If the state were to ensure basic economic security, it would presumably
have to do so for a very long time.  Could it do so?  And if it did so, what
might the effect be?

In the former Soviet Union, the state guaranteed basic security (well beyond
the economic) for a period of seventy years.  Then the state collapsed, and
people who had never had to look after their own security had to learn how
to do it.  Many could not do so, and most who could managed only by
scrambling about half in the light, half in the shadow.  "Don't ask me what
I do for a living.  It's too distasteful!" is how one person put it.

In Brazil there are many statutory guarantees concerning welfare, health and
education, but they are of virtually no practical value.  What is legislated
and what is done are two very different things.  So people in the slums have
to look after themselves.  They can, for the most part, manage to do so
because they have always done so.

In Canada, what basic economic security we have had is unraveling.  Why?  Is
it, as some maintain, because of rampant corporate greed, or is it because
we are having genuine problem in affording our social safety net?  I believe
it is largely the latter, and I think we should begin calling a spade a
spade instead of pretending it is a diamond studded steam shovel.
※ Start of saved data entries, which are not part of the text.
/-- The pending stores that the lanes of a store make: of lanes that write the same address only the highest one's
(R72), which holds back later accesses of all of them (R70). Lanes' accesses are aligned to their width, so that two of them
name the same bytes or none in common. -/
def newStores (x : Group) (cmd : Nat) (r : BitVec 8) (b n : Nat) (ps : List (Nat × Place)) : List PendStore :=
  ps.filterMap fun e =>
    if ps.any fun f => decide (e.1 < f.1) && f.2.pa == e.2.pa then none
    else some ⟨cmd, x.gid, maskOf fun l => ps.any fun f => f.1 == l && f.2.pa == e.2.pa, e.2.pa, storeBytes x r b n e.1, e.2.cached⟩

/-- st (R26, R70 to R73, R114): the lanes' stores leave for their home slices; st.rel waits until every earlier store
of its lanes has been acknowledged. -/
def execSt (g : GroupAt) (e : EncM) (s : State) : Host.Outcome State Fault Refusal :=
  let b := (memBytes e.type).getD 4
  let n := b * memCount e
  let src := memRegs e.data b (memCount e)
  done (stepMem s g e.h (e.code 7 1) (stOk e) (baseRegs e ++ src) (baseRegs e ++ src) fun s1 x m0 =>
    let m := m0 &&& ~~~x.helpers
    match resolve s1 x.ctx (laneVa e x) (if b < 4 then b else pow2Up n) true (lanesOf m) with
    | .error f => groupFault s1 g f
    | .ok (ps, s2) =>
      let c := s2.core g.core
      if e.order = 2 ∧ pendAny c x.gid m then s1
      else
        let s3 := s2.setCore g.core { c with stores := c.stores ++ newStores x (c.wgAt x.wg).cmd e.data b (memCount e) ps }
        finishMem s3 g [] m (s3.group g) (Head.size e.h))

/-- Whether a pending store may take effect next: no earlier one of the same lane overlaps it (Table 2.3). -/
def storeReady (c : Core) (k : Nat) : Bool :=
  match c.stores[k]? with
  | none => false
  | some p => (c.stores.take k).all fun q =>
      !(q.gid == p.gid && (q.lanes &&& p.lanes) != 0 && decide (q.pa < p.pa + p.data.length)
        && decide (p.pa < q.pa + q.data.length))

/-- STORE_ACK (R26, R71, R73, R77, R78, R81): the k-th unacknowledged store of a core takes effect at its home slice, every
other L1 has dropped the line, and the writer is told. -/
def execStoreAck (core k : Nat) (s : State) : Host.Outcome State Fault Refusal :=
  let c := s.core core
  match c.stores[k]? with
  | none => done s
  | some p =>
    if !storeReady c k then done s
    else
      let s1 := s.setCore core { c with stores := c.stores.eraseIdx k }
      done (sliceWrite s1 (some core) p.cached false p.pa p.data)

/-- The lines of a home slice that some L1 holds, each once: what the slice's directory tracks (R28, R532). -/
def sharedLines (s : State) (slice : Nat) : List Nat :=
  s.cores.foldl (fun acc e => e.2.l1.foldl (fun acc x =>
    if homeSlice (x.2 * 128) == slice && !acc.contains x.2 then acc ++ [x.2] else acc) acc) []

/-- The directory entry of a line that an L1 takes: where the eight ways of its set track other lines, a free choice of
them is reused, and that line leaves every L1 first (R28). Which set a line uses is not given (Config.dirSet). -/
def dirMake (s : State) (ln : Nat) : State :=
  let all := (sharedLines s (homeSlice (ln * 128))).filter (· != ln)
  if all.length < 8 then s
  else
    let mine := all.filter fun x => Config.dirSet x % 256 == Config.dirSet ln % 256
    if mine.length < 8 then s
    else
      let (x, s1) := drawFree s
      match mine[x.toNat % mine.length]? with
      | some v => invalidateLine s1 none v
      | none => s1

/-- L1_FILL (R28, R82, R83, R85): a fill arrives; the line is installed at its index unless an invalidation came
meanwhile, and groups that wait for the bank go on. A prefetch's line is read at its home slice here; a demand miss read it
when it allocated the buffer. -/
def execL1Fill (core bank : Nat) (prefetch : Bool) (si : State) : Host.Outcome State Fault Refusal :=
  match tget? (if prefetch then (si.core core).prefetch else (si.core core).demand) bank with
  | none => done si
  | some f =>
    let sr := if prefetch then sliceRead si true f.line else si
    let s := if f.dropped then sr else dirMake sr f.line
    let c := s.core core
    let c1 := if f.dropped then c else { c with l1 := tset c.l1 (f.line % 512) f.line }
    let c2 := if prefetch then { c1 with prefetch := tdrop c1.prefetch (· == bank) }
      else { c1 with demand := tdrop c1.demand (· == bank) }
    let held := fun (g : Group) => match g.wait with
      | .bank b _ => b == bank && !prefetch
      | _ => false
    let c3 := { c2 with groups := tmap c2.groups fun _ g => if held g then { g with wait := .none } else g }
    done (bumpBy (s.setCore core c3) core 0x130 (c2.groups.filter fun e => held e.2).length)

/-- One combining set of an atomic at its home slice (R67, R26): its lanes' results and the state after it. In a host window
it acts at the host itself, past the system cache (R69; for a cached page DESIGN CHOICE, log entry 105). The issuing core's
own L1 drops the line as the others do (DESIGN CHOICE, log entry 106: R81 updates the writer's line for stores only). -/
def atomSet (s : State) (x : Group) (e : EncM) (p : Place) (ls : List Nat) : List (Nat × Nat) × State :=
  let w := typeWidth e.type / 8
  let cached := p.cached && !p.host
  let old := physRead1 s cached p.pa w
  let (rs, new) := combine (fun l o => atomVal e.type e.aop.toNat o (laneVal x (wideType e.type) e.data l)
    (laneVal x (wideType e.type) e.cmp l)) ls (leNat old)
  (rs, sliceWrite s none cached false p.pa (leBytes w new))

/-- Every combining set in turn (R68). -/
def atomSets (s : State) (x : Group) (e : EncM) (ps : List (Nat × Place)) : List Nat → List (Nat × Nat) × State
  | [] => ([], s)
  | pa :: r =>
    let mine := ps.filter fun q => q.2.pa == pa
    match mine with
    | [] => atomSets s x e ps r
    | (_, p) :: _ =>
      let (rs, s1) := atomSet s x e p (mine.map Prod.fst)
      let (rt, s2) := atomSets s1 x e ps r
      (rs ++ rt, s2)

/-- A host atomic that the port cannot carry (R69, R492). -/
def hostAtomicBad (s : State) (e : EncM) (p : Place) : Bool :=
  match paKind p.pa with
  | .host q _ => !((s.port q).lost) && !((e.aop == 0 || e.aop == 6 || e.aop == 7) && e.type != 4 && (s.port q).atomicEn)
  | _ => false

/-- atom (R66 to R70, Table 3.9): a release or an acquire waits for the earlier stores of its lanes, any atomic for an earlier store
of its lane to the same word. -/
def execAtom (g : GroupAt) (e : EncM) (s : State) : Host.Outcome State Fault Refusal :=
  let wide := wideType e.type
  let w := typeWidth e.type / 8
  let two := fun r : BitVec 8 => memRegs r w 1
  let rd := baseRegs e ++ two e.data ++ (if e.aop = 7 then two e.cmp else [])
  let wr := if e.noret then [] else two e.dst
  done (stepMem s g e.h (e.code 9 0) (atomOk e) (rd ++ wr) rd fun s1 x m0 =>
    let m := m0 &&& ~~~x.helpers
    match resolve s1 x.ctx (laneVa e x) w true (lanesOf m) with
    | .error f => groupFault s1 g f
    | .ok (ps, s2) =>
      match ps.find? fun p => hostAtomicBad s2 e p.2 with
      | some p => groupFault s2 g { illegalFault dHostAtomic with addr := laneVa e x p.1, write := true }
      | none =>
        let c := s2.core g.core
        if (e.order ≠ 0 ∧ pendAny c x.gid m) ∨ ps.any (fun p => pendOverlap c x.gid p.1 p.2.pa w) then s1
        else match poisonHit s2 (laneVa e x) w ps with
          | some f => groupFault s2 g f
          | none =>
            let (rs, s3) := atomSets s2 x e ps (distinct (ps.map fun p => p.2.pa))
            let y := s3.group g
            let z := if e.noret then y else y.vsetN wide e.dst.toNat m (laneResult rs)
            finishMem s3 g wr m z (Head.size e.h))

/-- Scratch bytes of a workgroup that an outstanding tensor instruction of the group uses (R129): `w` for a write. -/
def tensorUses (c : Core) (gid space a n : Nat) (w : Bool) (uses : TqEntry → Bool → List (Nat × Nat × Nat)) : Bool :=
  (c.tq ++ c.requeue).any fun t => t.gid == gid && ((uses t w).any fun r =>
    r.1 == space && decide (a < r.2.1 + r.2.2) && decide (r.2.1 < a + n))

/-- Element bits and block scale bytes of a tensor format (Table 3.14), for a table width code. -/
def tfBits (f tw : Nat) : Nat :=
  match f with
  | 0x1 => 16
  | 0x2 => 16
  | 0xE => 16
  | 0x7 => 6
  | 0x8 => 6
  | 0x9 => 4
  | 0xC => 4
  | 0xD => 2 + tw
  | _ => 8
def tfScale (f : Nat) : Nat := if f = 0xB ∨ f = 0xC then 4 else if 0x5 ≤ f ∧ f ≤ 0xA then 1 else 0
/-- Bytes of an operand of 32 rows of K elements (R123): elements, scales and, for table weights, the table. -/
def tfBytes (f tw b k : Nat) : Nat :=
  32 * (k * tfBits f tw / 8 + k / b * tfScale f) + (if f = 0xD then 32 else 0)
/-- Block length (R141). -/
def blkLen (blk : Nat) : Nat := if blk = 1 then 16 else 32

/-- The tile memory space of a tile address and the offset in it (chapter 3, Tensor instructions). -/
def tileSpace (a : Nat) : Nat := if bitOf a 19 then 1 else 0
def tileOff (a : Nat) : Nat := a % 2 ^ 19

/-- What a queued tensor instruction writes (always), and for an access that writes also what it reads: space, offset,
length (R129). -/
def tensorRanges (t : TqEntry) (w : Bool) : List (Nat × Nat × Nat) :=
  match t.op with
  | .tmma af bf blk tw _ a b c k =>
    let bl := blkLen blk
    (tileSpace c, tileOff c, 4096) :: (if w then
      [(tileSpace a, tileOff a, tfBytes af 0 bl k), (2, b, tfBytes bf tw bl k)] else [])
  | .tcvt af blk d src =>
    (tileSpace d, tileOff d, tfBytes af 0 (blkLen blk) 32) :: (if w then [(tileSpace src, tileOff src, 4096)] else [])
  | .twld _ off n _ => [(2, off, n)]

/-- Operand bytes of running tensor instructions of other groups that a write meets become undefined operands (R124). -/
def clobber (c : Core) (gid wg space a n : Nat) : Core :=
  { c with tq := c.tq.map fun t =>
    if t.started && t.gid != gid && (space != 1 || t.wg == wg)
        && ((tensorRanges t true).any fun r => r.1 == space && decide (a < r.2.1 + r.2.2) && decide (r.2.1 < a + n))
    then { t with clobbered := t.clobbered ++ (List.range n).map fun i => ⟨space, wg, a + i⟩ } else t }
What is a "have country" anyway?  In UN statistics (1995 data), GNP per
capita for "High Income Economies" ranges from a low of US$9,700 for the
Republic of Korea to US$40,630 for Switzerland.  Canada, typically perhaps,
is in the middle of the pack at US$19,380.  Perhaps Switzerland can afford
to guarantee economic security, but can Korea?  For that matter can Canada,
which may be moving downward among the "haves" rather than upward?

And yes, I am crabby this evening because I have to go out and chair a meeting.